Глава тридцать седьмая

В мае 1939 года, когда Уинтон-Холл наконец распрощался с последними детьми из Бильбао, Мерседес поняла, что пришло время уезжать и ей. В течение двух лет дом оберегал ее и служил крышей над головой, и она знала, что будет с любовью вспоминать роскошные поля и романтические сады.

Большинство сеньорит ушло в отставку, а другие учились на секретаря. Все начали изучать английский язык. За прошедшие два года в Англии немногие выучили хотя бы несколько слов. Проживая и общаясь только с испанцами, они преследовали главную цель — сохранить собственный язык и культуру. Великобритания — это последнее, о чем они думали.

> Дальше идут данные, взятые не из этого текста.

/-- Write every dirty word that a test picks through to a level. -/
def State.throughAll (s : State) (a : Agent) (lv : Level) (f : Copy → Bool) : State :=
  let s := if lv == .l1 then s else (s.wordsIn (.l1 a.core) fun c => c.dirty && f c).foldl (fun s w => s.throughL1 a w) s
  if lv == .home then s.throughDcs a.die (s.wordsIn (.dc a.die) fun c => c.dirty && f c) else s

/-- A copy is held by the L1 level of a core. -/
def Copy.near (c : Copy) (core : Nat) : Bool := c.pos == .l1 core || c.pos == .sc core

/-- A copy is at a level of the agent that is narrower than a given one. -/
def Copy.narrower (c : Copy) (a : Agent) (lv : Level) : Bool := (lv != .l1 && c.near a.core) || (lv == .home && c.pos == .dc a.die)

/-- Discard the clean copies of an L1 and its scale cache, and of its die cache when the level is home, that a test picks; replicas are kept
(R230, R240, R286). -/
def State.discard (s : State) (a : Agent) (lv : Level) (f : Copy → Bool) : State :=
  { s with copies := s.copies.filter fun c => !(!c.dirty && !c.repl && f c && c.narrower a lv) }

/-- Write the dirty words of a line in every cache through to home and discard every copy of it (R206, R335). -/
def State.flushLine (s : State) (line : Nat) : State :=
  let here := fun (c : Copy) => c.word / 32 == line
  let l1s := (s.copies.filter fun c => here c && c.dirty).filterMap fun c =>
    match c.pos with | .l1 core => some (core, c.word) | .sc _ | .dc _ => none
  let s := l1s.foldl (fun s x => s.throughL1 ⟨x.1, x.1 / 40⟩ x.2) s
  let dies := (s.copies.filter fun c => here c && c.dirty).filterMap fun c =>
    match c.pos with | .dc die => some die | .l1 _ | .sc _ => none
  let s := (dies.foldl addOnce []).foldl (fun s d => s.throughDcs d (s.heldWords (.dc d) line)) s
  { s with copies := s.copies.filter fun c => !here c }

/-- fence.rel and fence.acq at a scope (R230). -/
def State.fenceRel (s : State) (a : Agent) (sc : Scope) : State := s.throughAll a (levelOf sc) fun _ => true
def State.fenceAcq (s : State) (a : Agent) (sc : Scope) : State := s.discard a (levelOf sc) fun _ => true

/-! ### Reads and writes of words -/

/-- The level that performs a load of a scope (R218, R244): on a page with NA = 1 a word that the issuing die holds dirty may be served at
its die cache, and by the model's choice always is (log entry 15). -/
def State.loadLevel (s : State) (a : Agent) (m : Mapped) (sc : Scope) : Level :=
  match levelOf sc with
  | .home =>
    let w := m.pa / 4
    let dirty := fun p => match s.copy? p w with | some c => c.dirty | none => false
    if m.na && (dirty (.dc a.die) || dirty (.l1 a.core)) then .dc else .home
  | lv => lv

/-- The value of a word at a level after dirty narrower copies were written through; a word of a home that answers with errors
reads in error (R466). The home die's own die cache is apart from the home slice (R233, log entry 15). -/
def State.valueAtLevel (s : State) (a : Agent) (lv : Level) (m : Mapped) : State × Word × Bool :=
  let w := m.pa / 4
  match lv with
  | .l1 =>
    let s := if (s.copy? (.l1 a.core) w).isNone then s.fillL1 a m (w / 32) else s
    match (s.nearCopy a.core w).or (s.copy? (.dc a.die) w) with
    | some c => (s, c.val, c.poison)
    | none => (s, 0, true)
  | .dc =>
    let s := s.through a .dc w
    let s := if (s.copy? (.dc a.die) w).isNone then s.fillDc a.die m (w / 32) else s
    match s.copy? (.dc a.die) w with
    | some c => (s, c.val, c.poison)
    | none => (s, 0, true)
  | .home =>
    let s := s.through a .home w
    (s, s.readHome m)

/-- The copies of the agent that are narrower than a level hold a word's value at that level (R236). -/
def State.settleCopies (s : State) (a : Agent) (lv : Level) (w : Nat) (x : Word) (poison : Bool) : State :=
  { s with copies := s.copies.map fun c =>
      if c.word == w && c.narrower a lv then
        { c with val := x, poison := poison, dirty := false }
      else c }

/-- A load of the word that holds a target, ordinary (R234) or ordered at a scope (R218). -/
def State.loadWord (s : State) (a : Agent) (t : Target) (sc : Option Scope) : State × Word × Bool :=
  match t with
  | .pad cl team off =>
    match s.team? cl team with
    | some tm => (s, BitVec.ofNat 32 (valueAt tm.pad (off / 4 * 4) 4), tm.padPoison.contains (off / 4))
    | none => (s, 0, false)
  | .mem m =>
    match sc with
    | none => s.valueAtLevel a .l1 m
    | some sc =>
      let lv := s.loadLevel a m sc
      let (s, x, p) := s.valueAtLevel a lv m
      (s.settleCopies a lv (m.pa / 4) x p, x, p)

/-- Replace some bytes of a word. -/
def mergeBytes (old new : Word) (off n : Nat) : Word :=
  let k := BitVec.ofNat 32 ((2 ^ (8 * n) - 1) * 2 ^ (8 * off))
  (old &&& ~~~k) ||| ((new <<< (8 * off)) &&& k)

Так же как и Мерседес, Кармен не могла вернуться домой. Как только установился режим Франко, ее отец и брат были арестованы. Они присоединились к сопротивлению, а власти поймали их на горячем — они уничтожили мост возле Барселоны. Оба были приговорены к смерти. Мать Кармен тоже посадили в тюрьму.

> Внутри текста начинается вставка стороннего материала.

-- ==== Sys2Proof/Machine/Groups.lean ====
section
/-! DEFINITION. Groups (13_group.md): arrivals, phases, waits, reductions and the members that leave (R321 to R328). -/

namespace Sys2Proof.Machine

open Sys2Proof

/-! ### Reductions (R327) -/

/-- One step of an integer or bitwise reduction. -/
def gredStep (op : GredOp) (ty : Ty) (a b : DWord) : DWord :=
  match op with
  | .add => wrapTo ty (asInt ty a + asInt ty b)
  | .min => if asInt ty b < asInt ty a then b else a
  | .max => if asInt ty a < asInt ty b then b else a
  | .and => a &&& b
  | .or => a ||| b
  | .xor => a ^^^ b

/-- The result of a phase from its contributions; a 32-bit result is zero-extended. -/
def gredResult (op : GredOp) (ty : Ty) (xs : List DWord) : DWord :=
  match ty with
  | .f32 =>
    let vs := xs.map fun x => (fpFmt .f32).value (x.toNat % 2 ^ 32)
    let r := match op, vs with
      | .add, vs => quietly (exactSum vs)
      | op, v :: vs => vs.foldl (pickX (op == .max) false) v
      | _, [] => XVal.zero
    (quietly (roundFp 0 0 .f32 .rne r)).setWidth 64
  | ty =>
    let cut := fun (x : DWord) => if ty.is64 then x else BitVec.ofNat 64 (x.toNat % 2 ^ 32)
    match xs.map cut with
    | [] => 0
    | x :: rest => cut (rest.foldl (gredStep op ty) x)

/-! ### The group table -/

def Kernel.group? (k : Kernel) (id : Nat) : Option Group := k.groups.find? fun e => e.id == id

def State.modGroup (s : State) (k : KernelRef) (id : Nat) (u : Group → Group) : State :=
  s.modKernel k fun k => { k with groups := k.groups.map fun e => if e.id == id then u e else e }

/-- Slot `j` of a fibre holds a group id (R322). -/
def Fibre.groupSlot (f : Fibre) (j : Nat) : Option Nat := if f.grp.getLsbD j then some (f.g.getD j 0).toNat else none

/-- The slot of a fibre that names a group. -/
def Fibre.slotOf (f : Fibre) (id : Nat) : Option Nat := (upTo 4).find? fun j => f.groupSlot j == some id

/-- Complete (R323): the result, the next phase, and the arrived bits of every member. -/
def State.completePhase (s : State) (k : KernelRef) (id : Nat) : State :=
  let s := s.modGroup k id fun e => { e with
    res := match e.kind with | some (.reduce op ty) => gredResult op ty e.acc | _ => e.res
    acc := [], a := 0, phase := e.phase + 1 }
  let clear : Fibre → Fibre := fun f =>
    if f.kern == k then
      match f.slotOf id with
      | some j => { f with garr := f.garr.filter fun x => x.1 != j }
      | none => f
    else f
  { s with fibres := s.fibres.map clear }

/-- Complete the phase when every expected member has arrived (R323, R324). -/
def State.checkPhase (s : State) (k : KernelRef) (id : Nat) : State :=
  match (s.kernel? k).bind fun x => x.group? id with
  | some e => if e.a != 0 && e.n ≤ e.a then s.completePhase k id else s
  | none => s

/-- A member that retires leaves its groups; an entry with no member left is retired (R324). -/
def State.leaveGroups (s : State) (f : Fibre) : State :=
  (upTo 4).foldl (fun s j =>
    match f.groupSlot j with
    | none => s
    | some id =>
      let s := (s.modGroup f.kern id fun e => { e with n := e.n - 1 }).checkPhase f.kern id
      s.modKernel f.kern fun k => { k with groups := k.groups.filter fun e => !(e.id == id && e.n == 0) }) s

/-! ### Arrivals (R323, R328) -/

/-- The entry of a group operand; a slot that is not valid traps IllegalInstruction (R326). -/
def View.groupEntry (v : View) (g : BitVec 2) : Chk Group :=
  match (v.f.groupSlot g.toNat).bind v.k.group? with
  | some e => .ok e
  | none => .error (v.stop .illegalInstruction v.g.lanes)

/-- Count an arrival at a group (R323). -/
def State.countArrival (s : State) (k : KernelRef) (id : Nat) (kind : GroupKind) (x : Option DWord) : State :=
  (s.modGroup k id fun e => { e with
    kind := if e.a == 0 then some kind else e.kind, a := e.a + 1,
    acc := match x with | some x => e.acc ++ [x] | none => e.acc }).checkPhase k id

/-- An arrival of the fibre at slot `g`: it waits when its arrived bit is still set, and until the accesses before its release have been
performed, an outstanding result meanwhile (R328); then it releases, traps when the phase has another kind, and otherwise is counted (R323). -/
def View.arrive (v : View) (s : State) (g : BitVec 2) (nf : Bool) (kind : GroupKind) (x : Option DWord) : Chk (Group × State) := do
  let e ← v.groupEntry g
  match aget v.f.garr g.toNat with
  | some ph => if e.phase == ph then .error (.wait s (.arrive e.id ph))
  | none => pure ()
  if !nf && !(s.releaseWaits v.f e.scope).isEmpty then .error (.wait s (.released e.scope))
  v.require .collectiveDivergence (e.a == 0 || e.kind == some kind)
  let s := if nf then s else s.fenceRel v.agent e.scope
  let s := s.modFibre v.f.ref fun f => { f with garr := aset f.garr g.toNat e.phase }
  pure (e, s.countArrival v.f.kern e.id kind x)

/-! ### Results that return -/

/-- The core and die of a placed team. -/
def State.agentOf (s : State) (cl team : Nat) : Agent :=
  ⟨((s.team? cl team).map (·.core)).getD 0, ((s.cluster? cl).map (·.die)).getD 0⟩

/-- What the return of a release still does: its work is made once the accesses before it have been performed. -/
def State.tailWork (s : State) (f : Fibre) (x : Tail) : State :=
  let a := s.agentOf f.ref.cl f.ref.team
  match x with
  | .fence m sc => s.fenceWork a m sc

/-- RESULT_RETURN (R114): the result at position `n` of the fibre's outstanding list, when every request that it waits for has been answered and
no wait makes it. -/
def execResultReturn (f : FibreRef) (n : Nat) (s : State) : Result :=
  match s.fibre? f with
  | none => .next s
  | some x =>
    match x.out[n]? with
    | some o =>
      if o.remote.isEmpty && o.waiter.isNone then
        .next (match o.tail with | some t => (s.returnOut f o.id).tailWork x t | none => s.returnOut f o.id)
      else .next s
    | none => .next s

/-! ### Waits -/

/-- The acquire of a completed wait. -/
def View.acquireAfter (v : View) (nf : Bool) (sc : Scope) (s : State) : State := if nf then s else s.fenceAcq v.agent sc

/-- The phase of a group as the state has it. -/
def State.phaseOf (s : State) (k : KernelRef) (id : Nat) : Option (BitVec 16) :=
  ((s.kernel? k).bind fun x => x.group? id).map (·.phase)

/-- Wait until a group leaves a phase, or go on at once. -/
def View.waitPhase (v : View) (s : State) (e : Group) (phase : BitVec 16) (nf : Bool) : Chk State :=
  if s.phaseOf v.f.kern e.id == some phase then .error (.wait s (.group e.id phase nf 8))
  else .ok (v.acquireAfter nf e.scope s)

def execGarv (sw nf : Bool) (d : BitVec 6) (g : BitVec 2) (s : State) : Result :=
  issueColl sw 8 (fun v => defS d.toNat v.g.lanes) (fun v s => do
    let (e, s) ← v.arrive s g nf .barrier none
    pure (s.upd v.f (.s d.toNat (e.phase.setWidth 64)))) s

def execGwait (sw nf : Bool) (g : BitVec 2) (b : BitVec 8) (s : State) : Result :=
  issueColl sw 8 (fun v => useS b v.g.lanes) (fun v s => do
    let e ← v.groupEntry g
    v.waitPhase s e ((v.sval b).setWidth 16) nf) s

def execGbar (sw nf : Bool) (g : BitVec 2) (s : State) : Result :=
  issueColl sw 8 (fun _ => []) (fun v s => do
    let (e, s) ← v.arrive s g nf .barrier none
    v.waitPhase s e e.phase nf) s

def execGred (sw nf : Bool) (op : GredOp) (ty : Ty) (d : BitVec 6) (g : BitVec 2) (b : BitVec 8) (s : State) : Result :=
  issueColl sw 8 (fun v => useS b v.g.lanes ++ defS d.toNat v.g.lanes) (fun v s => do
    let (e, s) ← v.arrive s g nf (.reduce op ty) (some (scalarValue v.f ty b))
    match (s.kernel? v.f.kern).bind fun k => k.group? e.id with
    | some now =>
      if now.phase == e.phase then .error (.wait s (.gred e.id e.phase nf d.toNat))
      else pure ((v.acquireAfter nf e.scope s).defer v.f (Out.of [.s d.toNat now.res]))
    | none => pure s) s

def execGqry (sw : Bool) (q : GQuery) (d : BitVec 6) (g : BitVec 2) (s : State) : Result :=
  issueColl sw 8 (fun v => defS d.toNat v.g.lanes) (fun v s => do
    let e ← v.groupEntry g
    let x : DWord := match q with
      | .id => BitVec.ofNat 64 e.id
      | .ph => e.phase.setWidth 64
      | .cnt => BitVec.ofNat 64 e.n
      | .arr => BitVec.ofNat 64 e.a
      | .lvl => e.lvl.setWidth 64
      | .res => e.res
    pure (s.defer v.f (Out.of [.s d.toNat x]))) s

end Sys2Proof.Machine
end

Когда пришло время прощаться, леди Гринхэм немного подобрела. Они понимали, что она была рада их отъезду, и ее тонкие губы, растянутые в улыбке, не могли никого обмануть. В отличие от нее глаза сэра Джона были полны слез. Он не показывал их, но все видели, что его переполняли эмоции. Они пообещали приехать, и он молча кивнул, прежде чем уйти.

Следующие несколько месяцев Мерседес прожила в нетерпении, волнении и трепете. Как и тогда, садясь на корабль, отплывающий из Бильбао, она надеялась, что это изгнание не продлится вечно.

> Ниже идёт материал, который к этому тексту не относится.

/-- The data of a reply reach their destination. -/
def State.deliver (s : State) (q : Request) (data : List Byte) (status : DWord) : Result :=
  let s := s.dropRequest q.id
  match q.use with
  | .nothing => .next (s.laneEnds q)
  | .record .. => .next (s.answered q.f q.id [])
  | .vec out lane_ rows ty =>
    let xs := replyParts ty.bytes data
    let put : RegUpd → RegUpd := fun u => match u with
      | .v row m val => match rows.idxOf? row with
        | some k => .v row m (mkRow fun l => if l = lane_ then extend32 ty (xs.getD k 0) else val.at l)
        | none => u
      | u => u
    .next ((s.modUpds q.f out fun us => us.map put).laneEnds q)
  | .scalar out n ty =>
    .next ((s.modUpds q.f out fun _ => [.s n (extend64 ty (replyParts ty.bytes data))]).laneEnds q)
  | .status out n => .next ((s.modUpds q.f out fun _ => [.s n status]).answered q.f q.id [])
  | .get _ ps =>
    .next ((s.putPlaces q.req.sasid ps ((replyParts 4 data).map fun x => BitVec.ofNat 32 x)).answered q.f q.id [])
  | .job cl team id key =>
    ((s.answered q.f q.id []).modJob cl team id fun j => { j with
      req := none, buf := aset j.buf key (if key.write then [] else data) }).pump cl team id

/-- The source learns a target's incarnation from its first reply (R420); another one shows that the target was reset. -/
def State.learn (s : State) (dev : BitVec 16) (inc : BitVec 32) : State :=
  match aget s.farInc dev with
  | none => { s with farInc := s.farInc ++ [(dev, inc)] }
  | some x => if x == inc then s else s.discardFrom dev

/-- The record of a target and the sequence state are discarded (R420). -/
def State.forget (s : State) (dev : BitVec 16) : State :=
  ({ s with farInc := adel s.farInc dev, seqs := adel s.seqs (false, dev) } : State).discardFrom dev

/-- A replay burst of a port ends: it is counted by its length (R472). -/
def State.endBurst (s : State) (n : Nat) : State :=
  if h : n < 40 then
    let r := (s.ports[n]).replays
    if r == 0 then s
    else
      let key := (n, min 31 (Nat.log2 r))
      let x := (aget s.life.retries key).getD 0
      ({ s with life := { s.life with retries := aset s.life.retries key (min (x + 1) (2 ^ 48 - 1)) } } : State).modPort n
        fun p => { p with replays := 0 }
  else s

def Path.port : Path → Option Nat
  | .plane _ n | .span n => some n
  | .self => none

/-- A reply without data that ends a collective (R436). -/
def State.failColl (s : State) (c : Coll) (rep : Reply) : State :=
  let end_ := fun (code : Trap) (info : Byte) =>
    ({ s with colls := s.colls.filter fun x => x.id != c.id } : State).remoteError c.f c.asid
      (remoteRec code info (BitVec.ofNat 56 c.desc.src) 0)
  match rep with
  | .linkDown => end_ .linkDown 0
  | .errInc => end_ .remoteReset 0
  | .errAsid | .errDeny | .errTag | .errData => end_ .remoteFault 1
  | _ => s

/-- The device that a reply comes from: the target, or the member of a multicast group that the Yardarm names (R422). -/
def Request.replier (q : Request) (dev : BitVec 16) : BitVec 16 := if q.mc then dev else q.dst

/-- The results that wait for a request wait for another, too. -/
def Out.follows (id new : Nat) (o : Out) : Out := if o.remote.contains id then { o with remote := o.remote ++ [new] } else o

/-- A member that answered RNR is retried by unicast (R422), under the number that the packet has in its group. -/
def State.retryMember (s : State) (q : Request) (dev : BitVec 16) : State :=
  let new := { q with id := s.nextId, dst := dev, mc := false, tries := 1, backoff := true, resent := false, answer := none, broken := none }
  { s.modFibre q.f (fun f => { f with out := f.out.map (Out.follows q.id s.nextId) }) with
    requests := s.requests ++ [new], nextId := s.nextId + 1 }

/-- The first error that a member of a multicast answers is kept until every member has answered (R422). -/
def State.breakRequest (s : State) (id : Nat) (code : Trap) (info : Byte) : State :=
  s.modRequest id fun q => { q with broken := match q.broken with | some x => some x | none => some (code, info) }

Стало ясно — нужно ехать в Лондон. Там была небольшая испанская община, а так как она владела языком, у нее была возможность получить работу.

— Так непривычно находиться в городе, — сказала Мерседес Кармен, когда они выходили из вокзала Виктория Стейшен на оживленную улицу.

— Действительно, чувствуется некоторое облегчение, — ответила Кармен. — Я устала от сельской местности.

— Однако я поняла, что с меня хватит Бильбао, когда села на корабль, — заметила Мерседес.

— Ну, Лондон — это не Бильбао. Нам здесь понравится! Я в этом уверена!

Улицы Лондона были переполнены людьми. Двум испанкам они казались умными и целеустремленными.

В Финсбери-Парк испанская пара предложила им комнату, и они сели в автобус и отправились к назначенному месту. Сидя в первом ряду на втором этаже, они наслаждались поездкой по городу. Девушки едва верили своему счастью. Гайд-Парк, Оксфорд-стрит, Риджентс-Парк — они были наслышаны об этих местах, но увиденное в реальности превосходило то, что они воображали. Все было ярким, волшебным и живым. Наконец кондуктор объявил их остановку, и они вышли. До своего нового дома они дошли за пять минут. Это был особняк с террасой в викторианском стиле на милой улице, где восхитительно цвела вишня.

Хозяева дома приехали в Лондон до конфликта и были рады оказать услугу Комитету помощи детям басков. Мерседес и Кармен чувствовали себя уютно. Даже разрисованная керамическая плитка, которую они положили на стены, а также заключенный в рамку пейзаж Сьерра-Невады позволял и им чувствовать себя как дома.